Помогите разобраться с переносом данных вообщем бухгалтерия предприятия базовая и упрощёнка семерка, захожу в помошник перехода на 8 , пишет: вот что   Снимок.jpg

----------


## gvosha

на фото плохо видно, вот что пишет:   "Не найдены файлы типовых правил переноса данных и обработки выгрузки данных"

----------


## alexandr_ll

В каталоге базы данных в папке ExtForms должен находиться файл правил обмена USN_ACC8.xml , который можно найти в обновлениях

----------

gvosha (16.03.2015)

----------


## gvosha

Обновил до последней версии, файла в паке нет.....:(

----------


## alexandr_ll

> Обновил до последней версии, файла в паке нет.....


Посмотрите в скачанном обновлении есть папка ExtForms, в ней файл USN_ACC8.xml, скопируйте его в папку ExtForms своей базы

----------

gvosha (16.03.2015)

----------


## gvosha

Спасибо,файлы нашел в обновлении.....

----------


## Tanjusha

А где взять файл Обработка выгрузки данных? Его нет в обновлении.

----------


## alexandr_ll

> А где взять файл Обработка выгрузки данных? Его нет в обновлении.

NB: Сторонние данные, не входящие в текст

-- ==== Sys2Proof/Tests/Slice0.lean ====
section
/-! SUPPORT. Small checks of the model against values written out from the spec (95_test_vectors.md, 96_vector_tables.md and
the worked examples of the rules), and, for each statement with hypotheses, a state that meets them. -/

namespace Sys2Proof.Tests

open Sys2Proof.Machine

/-! ## Legal words (30_encoding.md R99): one ill-formed word for each check -/

theorem test_opcode_zero_refused : opcodeNamed 0x060000800#36 = false ∧ legalWord 0x060000800#36 = false := by decide
theorem test_opcode_fifteen_refused : opcodeNamed 0xFFFFFFFFF#36 = false := by decide
theorem test_mbz_bit31_refused : mbzClear 0x1E0000800#36 = false ∧ legalWord 0x1E0000800#36 = false := by decide
theorem test_mbz_bit16_refused : mbzClear 0x160010800#36 = false := by decide
theorem test_ref_ordinal3_refused : refNamed 0x160300800#36 = false ∧ legalWord 0x400000003#36 = false := by decide
theorem test_legal_words : legalWord 0x160200800#36 = true ∧ legalWord 0x500000003#36 = true := by decide
theorem test_rows_disjoint :
    opcodeTable.Pairwise fun r r' => opcodeField r.pattern ≠ opcodeField r'.pattern := by decide

/-! ## Decoding (95_test_vectors.md 2.4, 2.8; the words are the spec's), and the encoder on the same words -/

theorem test_decode_construct : decode 0x1615803FF#36 =
    .ok (.construct 0x61#7 .vrefUnbuffered .x1 .powerDown100k .volatileCommand 0x03FF#16) := by rfl
theorem test_decode_construct_top : decode 0x17FEEFFFF#36 =
    .ok (.construct 0x7F#7 .vrefBuffered .x2 .powerDown500k .volatileConfigurationBits 0xFFFF#16) := by rfl
theorem test_decode_initialize : decode 0x200000000#36 = .ok .initializeOp := by rfl
theorem test_decode_setGain : decode 0x300000001#36 = .ok (.setGain .x2) := by rfl
theorem test_decode_setVoltageReference : decode 0x400000001#36 = .ok (.setVoltageReference .vrefUnbuffered) := by rfl
theorem test_decode_setPowerMode : decode 0x500000003#36 = .ok (.setPowerMode .powerDown500k) := by rfl
theorem test_decode_fast : decode 0x60000FFFF#36 = .ok (.setOutputLevelVolatileFast 0xFFFF#16) := by rfl
theorem test_decode_download : decode 0x700000003#36 = .ok (.downloadParameters .volatileConfigurationBits) := by rfl
theorem test_decode_bad_opcode : decode 0x800000000#36 = .error .noSuchOpcode := by rfl
theorem test_decode_bad_mbz : decode 0x280000000#36 = .error .mbzBitSet ∧ decode 0x600010000#36 = .error .mbzBitSet :=
  ⟨rfl, rfl⟩
theorem test_encode_construct :
    encode (.construct 0x62#7 .vddUnbuffered .x2 .powerDown500k .volatileConfigurationBits 0x0ABC#16) =
      0x162CE0ABC#36 := by decide
theorem test_encode_others :
    encode .initializeOp = 0x200000000#36 ∧ encode (.setGain .x2) = 0x300000001#36 ∧
      encode (.setVoltageReference .vrefBuffered) = 0x400000002#36 ∧
      encode (.setPowerMode .powerDown100k) = 0x500000002#36 ∧
      encode (.setOutputLevelVolatileFast 0x0ABC#16) = 0x600000ABC#36 ∧
      encode (.downloadParameters .allMemory) = 0x700000002#36 := by decide
theorem test_table_word : decodeTableWord 40 0x700000002 = some (.downloadParameters .allMemory) := by decide
theorem test_table_word_too_wide : decodeTableWord 40 0x1700000002 = none := by decide

/-! ## The wire (95 sections 1, 2.1 to 2.3) -/

theorem test_source_round_trip : encodeCommand .allMemory .vrefBuffered .normalOperation .x2 = 0b01111001#8 := by decide
theorem test_command_byte_9F :
    encodeCommand .volatileConfigurationBits .vrefBuffered .powerDown500k .x2 = 0x9F#8 := by decide
theorem test_decode_command :
    decodeCommand 0x1B#8 = some (.volatileDacRegister, .vrefBuffered, .powerDown1k, .x2) ∧
      decodeCommand 0x08#8 = none ∧ decodeCommand 0x20#8 = none := by decide
theorem test_level_bytes_0ABC :
    levelBytes .v12 .low 0x0ABC#16 = [0x0A#8, 0xBC#8] ∧ levelBytes .v10 .low 0x0ABE#16 = [0x0A#8, 0xBC#8] ∧
      levelBytes .v8 .low 0x0ABC#16 = [0xB0#8] ∧ levelBytes .v8 .mid 0x0ABC#16 = [0xAB#8] := by decide

/-! ## States -/

/-- The settings named A in 95_test_vectors.md 2.7. -/
def regsA : Registers :=
  { addr := 0x60#7, ref := .vddUnbuffered, gain := .x1, pd := .normalOperation, memt := .volatileDacRegister,
    level := 0x0800#16 }

/-- The settings named C there. -/
def regsC : Registers := { regsA with ref := .vrefBuffered, gain := .x2, level := 0x0FFF#16 }

/-- The settings named G there. -/
def regsG : Registers :=
  { addr := 0x62#7, ref := .vddUnbuffered, gain := .x2, pd := .powerDown500k, memt := .volatileConfigurationBits,
    level := 0x0ABC#16 }

/-- Power-on with a chosen variant, chosen statuses and a list of requests. -/
def start (v : Variant) (script : List Status) (requests : List RequestWord) : State :=
  { State.reset with variant := v, script := script, requests := requests }

/-- The same with the registers holding values. -/
def running (v : Variant) (script : List Status) (requests : List RequestWord) (x : Registers) : State :=
  { start v script requests with regs := some x }

/-- The next state of an outcome. -/
def after (o : Host.Outcome State Fault Refusal) : Option State :=
  match o with
  | .next t => some t
  | .fault _ => none
  | .refused _ => none

/-! ## One step of each operation (95 sections 1, 2.4 to 2.9) -/

theorem test_construct :
    (after (step (start .v12 [] [0x160000800#36]))).map (fun t => (t.regs, t.responses, t.trace)) =
      some (some regsA, [0x400#12], []) := by decide
theorem test_construct_again :
    (after (exec (.construct 0x10#7 .vddUnbuffered .x1 .powerDown1k .volatileCommand 1#16)
      (running .v12 [] [] regsC))).map (fun t => t.regs.map fun x => (x.addr, commandByte x)) =
      some (some (0x10#7, 0x42#8)) := by decide
theorem test_initialize :
    (after (step (running .v12 [.noError] [0x200000000#36] regsA))).map (fun t => (t.trace, t.responses)) =
      some ([.beginTransaction 0x60#7, .writeByte 0x00#8, .writeByte 0x08#8, .writeByte 0x00#8,
        .endTransaction .noError], [0x400#12]) := by decide
theorem test_initialize_v8_mid :
    (after (exec .initializeOp { running .v8 [.noError] [] regsG with lvl8Sel := .mid })).map (fun t => t.trace) =
      some [.beginTransaction 0x62#7, .writeByte 0x87#8, .writeByte 0xAB#8, .endTransaction .noError] := by decide
theorem test_setGain :
    (after (exec (.setGain .x2) (running .v12 [] [] regsA))).map (fun t => (t.regs.map commandByte, t.responses)) =
      some (some 0x01#8, [0x400#12]) := by decide
theorem test_setVoltageReference :
    (after (exec (.setVoltageReference .vrefUnbuffered) (running .v12 [] [] regsA))).map
      (fun t => t.regs.map commandByte) = some (some 0x10#8) := by decide
theorem test_setPowerMode :
    (after (exec (.setPowerMode .powerDown100k) (running .v12 [] [] regsA))).map
      (fun t => t.regs.map commandByte) = some (some 0x04#8) := by decide
theorem test_fast_v10 :
    (after (exec (.setOutputLevelVolatileFast 0x03FF#16) (running .v10 [] [] regsA))).map
      (fun t => (t.regs.map fun x => x.level, t.responses, t.trace)) =
      some (some 0x03FF#16, [0x4FC#12], []) := by decide
theorem test_fast_v8_mid :
    (after (exec (.setOutputLevelVolatileFast 0x0ABC#16) { running .v8 [] [] regsA with lvl8Sel := .mid })).map
      (fun t => t.responses) = some [0x4AB#12] := by decide
theorem test_download_fails :
    (after (step (running .v12 [.error] [0x700000002#36] regsC))).map
      (fun t => (t.trace, t.responses, t.regs.map fun x => x.memt)) =
      some ([.beginTransaction 0x60#7, .writeByte 0x79#8, .writeByte 0x0F#8, .writeByte 0xFF#8, .endTransaction .error],
        [0x000#12], some .allMemory) := by decide
theorem test_download_v8 :
    (after (exec (.downloadParameters .allMemory) (running .v8 [.error] [] regsG))).map (fun t => t.trace) =
      some [.beginTransaction 0x62#7, .writeByte 0x67#8, .writeByte 0xB0#8, .endTransaction .error] := by decide
theorem test_not_constructed :
    (after (step (start .v12 [] [0x700000002#36]))).map (fun t => (t.regs, t.responses)) =
      some (none, [0xA00#12]) := by decide
theorem test_illegal_before_not_constructed :
    (after (step (start .v12 [] [0x400000003#36]))).map (fun t => t.responses) = some [0x900#12] := by decide
theorem test_transmit_step :
    (after (seqStep { running .v12 [] [] { regsC with memt := .allMemory } with seq := .transmit 3 })).map
      (fun t => (t.trace, t.phase, t.idx)) = some ([.writeByte 0xFF#8], .acknowledge, 0) := by decide
theorem test_fetch_word :
    (after (step (State.reset.withFetchWord 40 0x160000800))).map (fun t => t.regs) = some (some regsA) := by decide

Для чего нужна эта обработка? При переносе данных из 7.7 в 8-ку штатными средствами она не используется.
В последних релизах она включена в конфигурацию Обработки-ВыгрузкаДанных
Либо есть на диске ИТС , либо скачайте здесь
https://cloud.mail.ru/public/96f7c35d4612/V77Exp.ert

----------

Tanjusha (04.04.2015)

----------


## Tanjusha

Большое спасибо!

----------


## Andsam

Заходите в 1с8 . "Загрузка из 1С%Предприятия 7,7 внизу кнопка "Сохранить правила переноса" нажимаете-два файла АСС_АСС8.ert и ACC_ACC8.xml - Сохраняете в папку 1,7 ExtForms и ваши трудности позади

----------

pwn (04.07.2020), sirius-saimak (09.01.2020), WMiller (12.03.2021), yhor (26.10.2022)

----------